We often talk about being on call as being a bad thing. For example, the night
before I wrote this my phone woke me up in the middle of the night because
something went wrong on a computer. That’s no fun! I was grumpy.
In this post, though, we’re going to talk about what you can learn from being
on call and how it can make you a better software engineer!. And to learn from
being on call you don’t necessarily need to get woken up in the middle of the
night. By “being on call”, here, I mean “being responsible for your code when
it breaks”. It could mean waking up to issues that happened overnight and
needing to fix them during your workday!
Everything in here is synthesized from an amazing Twitter thread by Charity Majors where she asked “How has being on call made you a better engineer?”: https://twitter.com/mipsytipsy/status/847508734188191745
Learn what kinds of production problems are common and uncommon
When you’re designing a system, you need to design for its error cases! When I
was just starting out as an engineer, I found coming up with error cases really
hard. ANYTHING could go wrong! But it’s important to have a better model of
system failure than “anything could go wrong, protect against everything!”
because often you have to prioritize where to spend your time, and you should
spend your time worrying about edge cases that are actually likely to happen.
Being on call can teach you very fast what kinds of edge cases your system runs
For example, after seeing some software fail, I know that DNS queries can fail.
It’s useful to have error handling for DNS queries (and network requests in
general), even if you think the servers you’re talking to are mostly reliable!
I also know that in principle RAM can be faulty (when you set a value in memory, it can get set to something else!) but it’s not something that’s ever happened to me in practice (yet!) so I worry about it less. (this might be because servers use ECC memory?) This post Exploiting the DRAM rowhammer bug to gain kernel privileges is a good example about how you can use RAM being faulty to make an exploit.

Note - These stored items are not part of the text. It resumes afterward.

/-- The states of the examples of R62 to R65. -/
theorem test_witness_triples :
    State.reset.triple = (0, 0, 0) ∧ State.reset.count = 0 ∧ abc.triple = (0x0126, 0x024A, 3) ∧ abc.err = .noError ∧
      abc.triple = weakTriple [0x61, 0x62, 0x63] ∧ State.reset.shLen = 0 := by decide

theorem test_witness_overflow :
    longMessage.shLen = 0xFFFFFFFF ∧ longMessage.err = .noError ∧
      { longMessage with shLen := 0xFFFFFFFE }.shLen ≠ 0xFFFFFFFF := by decide

theorem test_witness_InitByFeeding :
    { longMessage with shLen := 0xFFFFFFFE }.shLen.toNat + [(0x61 : Byte)].length < 2 ^ 32 ∧ longMessage.idle := by
  refine ⟨by decide, rfl, rfl⟩

/-- The clauses of ix.setbl: STATE, CONFIG just below the minimum, the minimum, and 0 without the check. -/
theorem test_witness_IxSetbl :
    oneBlock.n ≠ 0 ∧ State.reset.n = 0 ∧ { State.reset with arg0 := 31 }.latchedArg0.toNat < 32 ∧
      (true = true → 32 ≤ { State.reset with arg0 := 32 }.latchedArg0.toNat) ∧
      (false = true → 32 ≤ State.reset.latchedArg0.toNat) := by decide

theorem test_witness_IxAppend_noDigest : State.reset.Inv ∧ State.reset.shValid = false := ⟨reset_inv, rfl⟩

theorem test_witness_IxAppend_full :
    fullTable.Inv ∧ fullTable.err = .noError ∧ (Src.host = .rc → fullTable.shValid = true) ∧
      fullTable.n.toNat = Config.ixCap := ⟨fullTable_inv, rfl, nofun, fullTable_n⟩

theorem test_witness_IxAppend :
    State.reset.Inv ∧ (Src.host = .rc → State.reset.shValid = true) ∧ State.reset.n.toNat ≠ Config.ixCap :=
  ⟨reset_inv, nofun, nofun⟩

/-- A repeated key, where the table has room for a second block. -/
theorem test_witness_IxAppend_again (h : Config.ixCap ≠ 1) :
    oneBlock.Inv ∧ oneBlock.n.toNat ≠ Config.ixCap ∧ mapFind 0x0294010A oneBlock.map = some 0 :=
  ⟨oneBlock_inv, fun he => h he.symm, rfl⟩

theorem test_witness_IxLookup :
    (Src.rc = .rc → (0x0294010A : Word) = sumOf collided.a collided.b) ∧
      (Src.rc = .host → (0x0294010A : Word) = collided.latchedArg0) ∧
      mapFind 0x0294010A collided.map = some 1 ∧ mapFind 0 collided.map = none ∧
      collided.latchedArg0 = 0 := by decide

/-- The example of R79. -/
theorem test_witness_IxLookup_example :
    collided.map = [(0x0294010A, 1)] ∧ { collided with arg0 := 0x0294010A }.latchedArg0 = 0x0294010A := by decide

theorem test_witness_IxMatch :
    collided.shValid = true ∧ State.reset.shValid = false ∧
      (Src.rc = .rc → (0x0294010A : Word) = sumOf collided.a collided.b ∧ hashBADD = collided.digest) := by decide

theorem test_witness_IxRead_range : State.reset.Inv ∧ State.reset.n.toNat ≤ State.reset.latchedArg1.toNat :=
  ⟨reset_inv, by decide⟩

theorem test_witness_IxRead_live :
    oneBlock.Inv ∧ oneBlock.latchedArg1.toNat < oneBlock.n.toNat ∧ mapFind 0x0294010A oneBlock.map =
      some oneBlock.latchedArg1 := ⟨oneBlock_inv, by decide, by decide⟩

theorem test_witness_IxRead_lost :
    lostBlock.Inv ∧ lostBlock.latchedArg1.toNat < lostBlock.n.toNat ∧
      ∀ k, mapFind k lostBlock.map ≠ some lostBlock.latchedArg1 :=
  ⟨lostBlock_inv, by decide, by simp [lostBlock, State.reset, mapFind]⟩
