-- ==== Sys2Proof/Proofs/WindowChecksum.lean ====
section
/-! PROOF. The checksum of a window by position (spec/00_scope.md R11) and with its weights modulo 2^16
(spec/40_rolling_checksum.md R68). -/

namespace Sys2Proof.Machine

theorem byteSum_eq_sum (window : List Byte) : byteSum window = (window.map (fun x => x.toNat)).sum := by
  induction window with
  | nil => rfl
  | cons x xs ih => rw [byteSum, ih, List.map_cons, List.sum_cons]

/-- Counting positions from `k`, byte i stands at `k + i` and its weight is the distance to the end at `k + n`. -/
theorem weightedSum_eq_sum_zipIdx_from (window : List Byte) (k : Nat) :
    weightedSum window = ((window.zipIdx k).map (fun p => (k + window.length - p.2) * p.1.toNat)).sum := by
  induction window generalizing k with
  | nil => rfl
  | cons x xs ih =>
    have weight_first : k + (xs.length + 1) - k = xs.length + 1 := by omega
    have end_same : k + (xs.length + 1) = k + 1 + xs.length := by omega
    rw [weightedSum, List.zipIdx_cons, List.map_cons, List.sum_cons, List.length_cons, weight_first, end_same,
      ← ih (k + 1)]

theorem weightedSum_eq_sum_zipIdx (window : List Byte) :
    weightedSum window = (window.zipIdx.map (fun p => (window.length - p.2) * p.1.toNat)).sum := by
  simpa only [Nat.zero_add] using weightedSum_eq_sum_zipIdx_from window 0

/-- A byte's term modulo 2^16 needs its weight `n - i` only modulo 2^16 (R68). -/
theorem ofNat_weight_mul_byte {n i : Nat} (x : Byte) (h : i ≤ n) :
    BitVec.ofNat 16 ((n - i) * x.toNat) = (BitVec.ofNat 16 n - BitVec.ofNat 16 i) * zext16 x := by
  have byte_cast : zext16 x = BitVec.ofNat 16 x.toNat := (BitVec.ofNat_toNat 16 x).symm
  simp only [byte_cast, ← BitVec.natCast_eq_ofNat, Nat.cast_mul, Nat.cast_sub h]

theorem ofNat_weightedSum (window : List Byte) :
    BitVec.ofNat 16 (weightedSum window) =
      (window.zipIdx.map (fun p => (BitVec.ofNat 16 window.length - BitVec.ofNat 16 p.2) * zext16 p.1)).sum := by
  rw [weightedSum_eq_sum_zipIdx, ← BitVec.natCast_eq_ofNat, Nat.cast_list_sum, List.map_map]
  congr 1
  refine List.map_congr_left fun p hp => ?_
  have position_le : p.2 ≤ window.length := (List.snd_lt_of_mem_zipIdx hp).le
  rw [Function.comp_apply, BitVec.natCast_eq_ofNat, ofNat_weight_mul_byte p.1 position_le]

/-- Settles O23: the byte sum and the weighted sum by position, and the weighted sum term by term modulo 2^16. -/
theorem weakTripleIsTheClosedForm : Obligations.WeakTripleIsTheClosedForm := by
  intro window
  refine ⟨?_, ?_, ?_, ofNat_weightedSum window⟩
  · rw [← byteSum_eq_sum]
    exact BitVec.toNat_ofNat ..
  · rw [← weightedSum_eq_sum_zipIdx]
    exact BitVec.toNat_ofNat ..
  · exact BitVec.toNat_ofNat ..

end Sys2Proof.Machine
end

section
/-! PROOF. The state of the block (spec/10_state.md): what a completed command has done, the invariant every step keeps (R20 to R25,
R30), the writers of the flags and of the result registers (R27, R29), the register map (R31 to R33) and the reset values (R34). -/

namespace Sys2Proof.Machine

variable {s t : State}

/-! ## What a completed command has done -/

/-- What a command can do: it raises an error and records its own word (R92), or its operation takes place, under the guards of
the command's rule. Every meaning of `exec` is one of these (`exec_effect`). -/
inductive Effect (s : State) : Instr → State → Prop
  | error (i : Instr) (code : ErrCode) (isError : code ≠ .noError) : Effect s i (s.raiseError code (encode i))
  | nop : Effect s .nop s
  | rcClear : Effect s .rcClear (s.setRc 0 0 0)
  | rcFeed (x : Byte) : Effect s (.rcFeed x) (s.feedRc x)
  | rcRoll (out inc : Byte) : Effect s (.rcRoll out inc) (s.rollRc out inc)
  | xfeed (x : Byte) (room : s.shFull = false) : Effect s (.xfeed x) ((s.feedRc x).feedSh x)
  | shStart : Effect s .shStart s.startSh
  | shFeed (x : Byte) (room : s.shFull = false) : Effect s (.shFeed x) (s.feedSh x)
  | shFinal : Effect s .shFinal s.finalSh
  | ixClear : Effect s .ixClear s.clearIx
  | ixSetbl (chk : Bool) (empty : s.n = 0) (checked : chk = true → 32 ≤ s.latchedArg0.toNat) :
      Effect s (.ixSetbl chk) (s.setBlockLen s.latchedArg0)
  | ixAppend (src : Src) (digest : s.digestMissing src = false) (room : s.n.toNat ≠ Config.ixCap) :
      Effect s (.ixAppend src) (s.appendBlock (s.weakOperand src) (s.hashOperand src))
  | ixLookup (src : Src) :
      Effect s (.ixLookup src) (s.setLookup (mapFind (s.weakOperand src) s.map) (fun _ => true))
  | ixMatch (src : Src) (digest : s.digestMissing src = false) :
      Effect s (.ixMatch src)
        (s.setLookup (mapFind (s.weakOperand src) s.map) (fun id => s.hashAt id == s.hashOperand src))
  | ixRead (inRange : s.latchedArg1.toNat < s.n.toNat) :
      Effect s .ixRead (s.setReadBack s.latchedArg1 (s.hashAt s.latchedArg1) (mapKeyOf s.latchedArg1 s.map))

theorem exec_effect {i : Instr} (h : exec i s = .next t) : Effect s i t := by
  cases i with
  | nop => cases h; exact .nop
  | rcClear => cases h; exact .rcClear
  | rcFeed x => cases h; exact .rcFeed x
  | rcRoll out inc => cases h; exact .rcRoll out inc
  | xfeed x =>
    rcases execXfeed_cases h with ⟨-, rfl⟩ | ⟨room, rfl⟩
    · exact .error _ _ nofun
    · exact .xfeed x room
  | shStart => cases h; exact .shStart
  | shFeed x =>
    rcases execShFeed_cases h with ⟨-, rfl⟩ | ⟨room, rfl⟩
    · exact .error _ _ nofun
    · exact .shFeed x room
  | shFinal => cases h; exact .shFinal
  | ixClear => cases h; exact .ixClear
  | ixSetbl chk =>
    rcases execIxSetbl_cases h with ⟨-, rfl⟩ | ⟨-, -, -, rfl⟩ | ⟨empty, checked, rfl⟩
    · exact .error _ _ nofun
    · exact .error _ _ nofun
    · exact .ixSetbl chk empty checked
  | ixAppend src =>
    rcases execIxAppend_cases h with ⟨-, rfl⟩ | ⟨-, -, rfl⟩ | ⟨digest, room, rfl⟩
    · exact .error _ _ nofun
    · exact .error _ _ nofun
    · exact .ixAppend src digest room
  | ixLookup src => cases h; exact .ixLookup src
  | ixMatch src =>
    rcases execIxMatch_cases h with ⟨-, rfl⟩ | ⟨digest, rfl⟩
    · exact .error _ _ nofun
    · exact .ixMatch src digest
  | ixRead =>
    rcases execIxRead_cases h with ⟨-, rfl⟩ | ⟨inRange, rfl⟩
    · exact .error _ _ nofun
    · exact .ixRead inRange

/-! ## MAP and the parameter IX_CAP -/

theorem ixCap_lt_two_pow : Config.ixCap < 2 ^ 32 :=
  Nat.lt_of_le_of_lt (Nat.succ_le_of_lt Config.ixCapPred.isLt) (by decide)

/-- A value that MAP does not hold yet keeps its values distinct (R25 (b)). -/
theorem mapInsert_injective {w id : Word} {m : List (Word × Word)} (wf : mapWf m)
    (injective : m.Pairwise (fun p q => p.2 ≠ q.2)) (fresh : ∀ p ∈ m, p.2 ≠ id) :
    (mapInsert w id m).Pairwise (fun p q => p.2 ≠ q.2) := by
  induction m with
  | nil => exact List.pairwise_singleton _ _
  | cons q m ih =>
    obtain ⟨-, wf_tail⟩ := List.pairwise_cons.1 wf
    obtain ⟨q_new, injective_tail⟩ := List.pairwise_cons.1 injective
    obtain ⟨q_fresh, fresh_tail⟩ := List.forall_mem_cons.1 fresh
    unfold mapInsert
    split
    · exact List.pairwise_cons.2 ⟨fun p hp => (fresh p hp).symm, injective⟩
    · split
      · exact List.pairwise_cons.2 ⟨fun p hp => (fresh_tail p hp).symm, injective_tail⟩
      · refine List.pairwise_cons.2 ⟨fun p hp => ?_, ih wf_tail injective_tail fresh_tail⟩
        rcases mem_mapInsert wf_tail hp with rfl | ⟨hp, -⟩
        · exact q_fresh
        · exact q_new p hp

/-! ## Every operation keeps the invariant -/

namespace State.Inv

Learn to build in monitoring and diagnostics early
There’s nothing quite like a system breaking, being in charge of fixing it, and
having no way of seeing what’s wrong to convince you of the value of building
monitoring and logging into your application.

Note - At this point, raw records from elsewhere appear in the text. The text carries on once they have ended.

-- ==== Sys2Proof/Laws/Exec.lean ====
section
/-! SUPPORT. What any instruction and any step can do, said once; later proofs cite this and unfold neither `exec` nor `step`. -/

namespace Sys2Proof.Safety

open Sys2Proof.Machine

/-- What an instruction can do, and which instructions do it: write a register and go on; set `pc`; do both; store a byte or a word;
emit an output and go on; halt; fault on its data access; fault past the end of memory in `ecall 5`. -/
theorem exec_cases (i : Instr) (s : State) :
    (∃ rd v, exec i s = writeResult rd v s ∧ destination i = some rd ∧ jumpsThroughRegister i = false ∧ i ≠ .ecall 3) ∨
    (∃ t, exec i s = .next (s.setPc t) ∧ i ≠ .ecall 3 ∧ (jumpsThroughRegister i = false → t.toNat % 2 = s.pc.toNat % 2)) ∨
    (∃ rd v t, exec i s = .next ((s.setReg rd v).setPc t) ∧ destination i = some rd ∧ i ≠ .ecall 3 ∧
      (jumpsThroughRegister i = false → t.toNat % 2 = s.pc.toNat % 2)) ∨
    (∃ m ea v, memWrite8 s.mem ea v = .ok m ∧ storedBytes s i = some (ea, 1) ∧ exec i s = .next (s.setMem m).advance) ∨
    (∃ m ea v, memWrite16 s.mem ea v = .ok m ∧ storedBytes s i = some (ea, 2) ∧ exec i s = .next (s.setMem m).advance) ∨
    (∃ o, exec i s = .next (s.emit (.ecallOutput o)).advance ∧ ∃ n, i = .ecall n ∧ n ≠ 3) ∨
    (exec i s = .next (s.emit (.ecallOutput .terminate)).haltRun ∧ i = .ecall 3) ∨
    (∃ ea n, exec i s = .fault (.memoryBounds ea n) ∧ dataAccess s i = some (ea, n) ∧
      inBounds ea n = false ∧ (n = 1 ∨ n = 2)) ∨
    (exec i s = .fault (.memoryBounds 65536 1) ∧ i = .ecall 5) := by
  have par : ∀ n : Int, (u16 (s.pc.toNat + 2 * n)).toNat % 2 = s.pc.toNat % 2 := by
    intro n; have := u16_toNat (s.pc.toNat + 2 * n); omega
  have par2 : ∀ n : Int, (u16 (s.pc.toNat + 2 * n + 2)).toNat % 2 = s.pc.toNat % 2 := by
    intro n; have := u16_toNat (s.pc.toNat + 2 * n + 2); omega
  have par0 : s.nextPc.toNat % 2 = s.pc.toNat % 2 := by
    rw [nextPc_eq_u16]; have := u16_toNat (s.pc.toNat + 2); omega
  have hb : ∀ (c : Bool) (n : Int), (if c = true then compareTarget n s else s.nextPc).toNat % 2 = s.pc.toNat % 2 := by
    intro c n; cases c
    · exact par0
    · exact par2 n
  have hz : ∀ (c : Bool) (n : Int), (if c = true then zeroTestTarget n s else s.nextPc).toNat % 2 = s.pc.toNat % 2 := by
    intro c n; cases c
    · exact par0
    · exact par n
  cases i
  case jr rd => exact .inr (.inl ⟨_, rfl, nofun, nofun⟩)
  case jalr rd rs => exact .inr (.inr (.inl ⟨_, _, _, rfl, rfl, nofun, nofun⟩))
  case j n => exact .inr (.inl ⟨_, rfl, nofun, fun _ => par n⟩)
  case jal rd n => exact .inr (.inr (.inl ⟨_, _, _, rfl, rfl, nofun, fun _ => par n⟩))
  case beq | bne | blt | bge | bltu | bgeu => exact .inr (.inl ⟨_, branchTo_eq _ _ _, nofun, fun _ => hb _ _⟩)
  case bz | bnz => exact .inr (.inl ⟨_, branchTo_eq _ _ _, nofun, fun _ => hz _ _⟩)
  case sb rs2 rs1 n =>
    rcases storeResult_cases (memWrite8 s.mem (effectiveAddress rs1 n s) (s.reg rs2)) s with ⟨m, h1, h2⟩ | ⟨f, h1, h2⟩
    · exact .inr (.inr (.inr (.inl ⟨m, _, _, h1, rfl, h2⟩)))
    · obtain ⟨hb, rfl⟩ := memWrite8_error h1
      exact .inr (.inr (.inr (.inr (.inr (.inr (.inr (.inl ⟨_, _, h2, rfl, hb, .inl rfl⟩)))))))
  case sw rs2 rs1 n =>
    rcases storeResult_cases (memWrite16 s.mem (effectiveAddress rs1 n s) (s.reg rs2)) s with ⟨m, h1, h2⟩ | ⟨f, h1, h2⟩
    · exact .inr (.inr (.inr (.inr (.inl ⟨m, _, _, h1, rfl, h2⟩))))
    · obtain ⟨hb, rfl⟩ := memWrite16_error h1
      exact .inr (.inr (.inr (.inr (.inr (.inr (.inr (.inl ⟨_, _, h2, rfl, hb, .inr rfl⟩)))))))
  case lb rd rs2 n =>
    rcases loadResult_cases rd ((memRead8 s.mem (effectiveAddress rs2 n s)).map signExtendByte) s
      with ⟨m, h1, h2⟩ | ⟨f, h1, h2⟩
    · exact .inl ⟨rd, m, h2, rfl, rfl, nofun⟩
    · obtain ⟨hb, rfl⟩ := memRead8_error ((map_error_iff _ _ _).mp h1)
      exact .inr (.inr (.inr (.inr (.inr (.inr (.inr (.inl ⟨_, _, h2, rfl, hb, .inl rfl⟩)))))))
  case lbu rd rs2 n =>
    rcases loadResult_cases rd ((memRead8 s.mem (effectiveAddress rs2 n s)).map zeroExtendByte) s
      with ⟨m, h1, h2⟩ | ⟨f, h1, h2⟩
    · exact .inl ⟨rd, m, h2, rfl, rfl, nofun⟩
    · obtain ⟨hb, rfl⟩ := memRead8_error ((map_error_iff _ _ _).mp h1)
      exact .inr (.inr (.inr (.inr (.inr (.inr (.inr (.inl ⟨_, _, h2, rfl, hb, .inl rfl⟩)))))))
  case lw rd rs2 n =>
    rcases loadResult_cases rd ((memRead16 s.mem (effectiveAddress rs2 n s))) s with ⟨m, h1, h2⟩ | ⟨f, h1, h2⟩
    · exact .inl ⟨rd, m, h2, rfl, rfl, nofun⟩
    · obtain ⟨hb, rfl⟩ := memRead16_error h1
      exact .inr (.inr (.inr (.inr (.inr (.inr (.inr (.inl ⟨_, _, h2, rfl, hb, .inr rfl⟩)))))))
  case ecall n =>
    by_cases h1 : n = 1
    · subst h1; exact .inr (.inr (.inr (.inr (.inr (.inl ⟨_, rfl, 1, rfl, by decide⟩)))))
    by_cases h3 : n = 3
    · subst h3; exact .inr (.inr (.inr (.inr (.inr (.inr (.inl ⟨rfl, rfl⟩))))))
    by_cases h5 : n = 5
    · subst h5
      cases hr : readString s.mem (s.reg .a0) with
      | ok bs =>
        exact .inr (.inr (.inr (.inr (.inr (.inl ⟨.printString bs,
          by simp [exec, execEcall, servicePrintString, hr], 5, rfl, by decide⟩)))))
      | error f =>
        rw [readString_error hr] at hr
        exact .inr (.inr (.inr (.inr (.inr (.inr (.inr (.inr ⟨by simp [exec, execEcall, servicePrintString, hr], rfl⟩)))))))
    · exact .inr (.inr (.inr (.inr (.inr (.inl ⟨.other n,
        by simp [exec, execEcall, serviceOther], n, rfl, h3⟩)))))
  all_goals exact .inl ⟨_, _, rfl, rfl, rfl, nofun⟩

/-- No instruction is refused. -/
theorem exec_ne_refused (i : Instr) (s : State) (r : Refusal) : exec i s ≠ .refused r := by
  intro h
  rcases exec_cases i s with ⟨_, _, e, _⟩ | ⟨_, e, _⟩ | ⟨_, _, _, e, _⟩ | ⟨_, _, _, _, _, e⟩ | ⟨_, _, _, _, _, e⟩ | ⟨_, e, _⟩ |
    ⟨e, _⟩ | ⟨_, _, e, _⟩ | ⟨e, _⟩ <;> exact nomatch e.symm.trans h

/-- What a step can do with the word at `pc`: run the instruction to its next state, stop on its fault, or step over an unknown
encoding; before that the three stops without a fetch and the fault of the fetch. -/
theorem step_full (s : State) :
    (∃ r, s.status = .stopped r ∧ step s = .next s) ∨
    (s.status = .running ∧ s.programSize ≤ s.pc.toNat ∧ step s = .next (s.stop .endOfProgram)) ∨
    (s.status = .running ∧ s.pc.toNat < s.programSize ∧ 10000 ≤ s.icount ∧ step s = .next (stopOnBudget s)) ∨
    (s.status = .running ∧ s.pc.toNat < s.programSize ∧ s.icount < 10000 ∧
      ∃ f, fetch s = .error f ∧ step s = .next (s.takeFault f)) ∨
    (s.status = .running ∧ s.pc.toNat < s.programSize ∧ s.icount < 10000 ∧ ∃ w, fetch s = .ok w ∧
      ((∃ i t, decodeWord w = .ok i ∧ exec i (beginInstruction w s) = .next t ∧ step s = .next t) ∨
       (∃ i f, decodeWord w = .ok i ∧ exec i (beginInstruction w s) = .fault f ∧
          step s = .next ((beginInstruction w s).takeFault f)) ∨
       (decodeWord w = .error (.unknownEncoding w) ∧ step s = .next (stepOverUnknown w (beginInstruction w s))))) := by
  rcases step_cases s with ⟨r, e, h⟩ | ⟨a, e, h⟩ | ⟨a, b, e, h⟩ | ⟨f, a, b, c, e, h⟩ | ⟨w, a, b, c, e, h⟩
  · exact .inl ⟨r, e, h⟩
  · exact .inr (.inl ⟨a, e, h⟩)
  · exact .inr (.inr (.inl ⟨a, b, e, h⟩))
  · exact .inr (.inr (.inr (.inl ⟨a, b, c, f, e, h⟩)))
  · refine .inr (.inr (.inr (.inr ⟨a, b, c, w, e, ?_⟩)))
    rcases decodeWord_cases w with ⟨i, _, hd⟩ | ⟨_, hd⟩
    · cases hx : exec i (beginInstruction w s) with
      | next t => exact .inl ⟨i, t, hd, hx, by rw [h, executeWord, hd]; simp only [hx]; rfl⟩
      | fault f => exact .inr (.inl ⟨i, f, hd, hx, by rw [h, executeWord, hd]; simp only [hx]; rfl⟩)
      | refused r => exact absurd hx (exec_ne_refused _ _ _)
    · exact .inr (.inr ⟨hd, by rw [h, executeWord, hd]; rfl⟩)

/-- A run goes on with the next state. -/
theorem run_next (M : Host.Core) (k : Nat) (s t : M.State) (h : M.step s = .next t) : M.run (k + 1) s = M.run k t := by
  rw [Host.Core.run, h]

end Sys2Proof.Safety
end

Being on call will teach you quickly what kinds of diagnostics you need to
debug your application. If you get paged because your application is taking an
abnormally long time to make database queries, you can start monitoring how
long your database queries take! Then next time it’ll be much easier for the
person on call to see if that’s the problem.
The great thing about this is that these lessons last even beyond your current
on-call rotations – you can notice “hey, every time I write a program I end up
logging how long its database queries take, I’ll just put that in at the
beginning this time!”
Understand the parts of the system that aren’t yours
It’s easy to think of the parts of the system you don’t own as a black box. “I
just make database queries and they work, it’s fine, the database team is in
charge of the database”.
But it’s actually incredibly useful to have a basic understanding of the
limitations of the systems you work with! If you’re working on the backend for
a web application, you want to know how many queries it’s okay to make to your
database, approximately how much network bandwidth you have to work with, how
much it’s okay to write to disk, and more.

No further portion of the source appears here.